/-- ARM_STAT.PENDING and GL_ERR.PENDING of a session follow its pending checks. -/
def Dev.showPending (d : Dev) (ss : Nat) : Dev :=
  let on := b2n (d.loopQ.any fun r => r.sess == ss)
  (List.range 16).foldl (fun d k => d.set (ARM_STAT.PENDING ss k) on) (d.set (GL_ERR.PENDING ss) on)

/-- A change waits for its check, in order of arrival (R226). -/
def Dev.askLoop (d : Dev) (r : LoopReq) : Dev := ({ d with loopQ := d.loopQ ++ [r] }).showPending r.sess

/-- The gate of a write to cluster `k`'s matrix window: it waits behind a loop check of its function, and a gated
cluster's is discarded (R22, R222, R226). -/
def Dev.mxGate (d : Dev) (ss k off : Nat) (val : Word) (f : Dev → Dev) : Dev :=
  if !d.acts ss then d
  else if d.waits ss then d.stall ss (clu k + 0x2000 + off) [val]
  else if !d.powered k then d.raise (armSrc k) 0x01 0 (clu k + 0x2000 + off) [ss]
  else f d

/-- MATRIX_WRITE: a write that sets a bit waits for the loop check, any other takes effect (R219, R222, R225, R226). -/
def Dev.matrixWrite (d : Dev) (ss k c w : Nat) (val : Word) : Dev :=
  d.mxGate ss k (32 * c + 4 * w) val fun d =>
    let old := d.mxRaw k c w
    if val = old then
      (if d.isOwn ss (d.colOwn k c).owner then d.mxStore k c w val else d).armErr ss k 0 0 false
    else match d.mxErr ss k c w val with
      | some (code, i, col) => d.armErr ss k code i col
      | none =>
        if val &&& ~~~ old = 0 then ((d.fadeOut (4096 * k + 8 * c + w) old).mxStore k c w val).armErr ss k 0 0 false
        else d.askLoop (.matrix ss k c w val)

/-- MATRIX_WRITE (R222). -/
def execMatrixWrite (ss : Sess) (k : Clu) (col : Fin 384) (w : Fin 8) (val : Word) (s : State) : Result :=
  s.on fun d => d.matrixWrite ss k col w val

/-- GL_ERR shows the result of a session's last command. -/
def Dev.glErr (d : Dev) (ss code : Nat) : Dev := d.set (GL_ERR.ERR ss) code

/-- GLOBAL_MATRIX_WRITE by the owner of the group of column `c`: held lines cannot be selected, others must be readable;
lock-group consumers cause no rows, so no loop can close (R220, R222, R224). -/
def Dev.globalMatrixWrite (d : Dev) (ss c w : Nat) (val : Word) : Dev :=
  d.hostWrite ss glPage (0x400 + 8 * c + 4 * w) [val] .any false fun d =>
    let old := tget (fun _ => 0) d.gmx (2 * c + w)
    let new := bitsOf w (val &&& ~~~ old)
    if val = old then d.glErr ss 0
    else if !d.isOwn ss (d.gcolOwn c).owner then d.glErr ss 1
    else if new.any fun L => (d.line L).lg.isSome then d.glErr ss 9
    else if new.any fun L => !readable (d.line L).own (d.gcolOwn c) then d.glErr ss 2
    else
      let d := d.fadeOut (0x100000 + 2 * c + w) (old &&& ~~~ val)
      ({ d with gmx := tput (fun _ => 0) d.gmx (2 * c + w) val } : Dev).glErr ss 0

● ● ● ● ●

Directions:
The expected answer is every line above in which the word "readable" appears.

Answer below:
/-- GLOBAL_MATRIX_WRITE by the owner of the group of column `c`: held lines cannot be selected, others must be readable;
    else if new.any fun L => !readable (d.line L).own (d.gcolOwn c) then d.glErr ss 2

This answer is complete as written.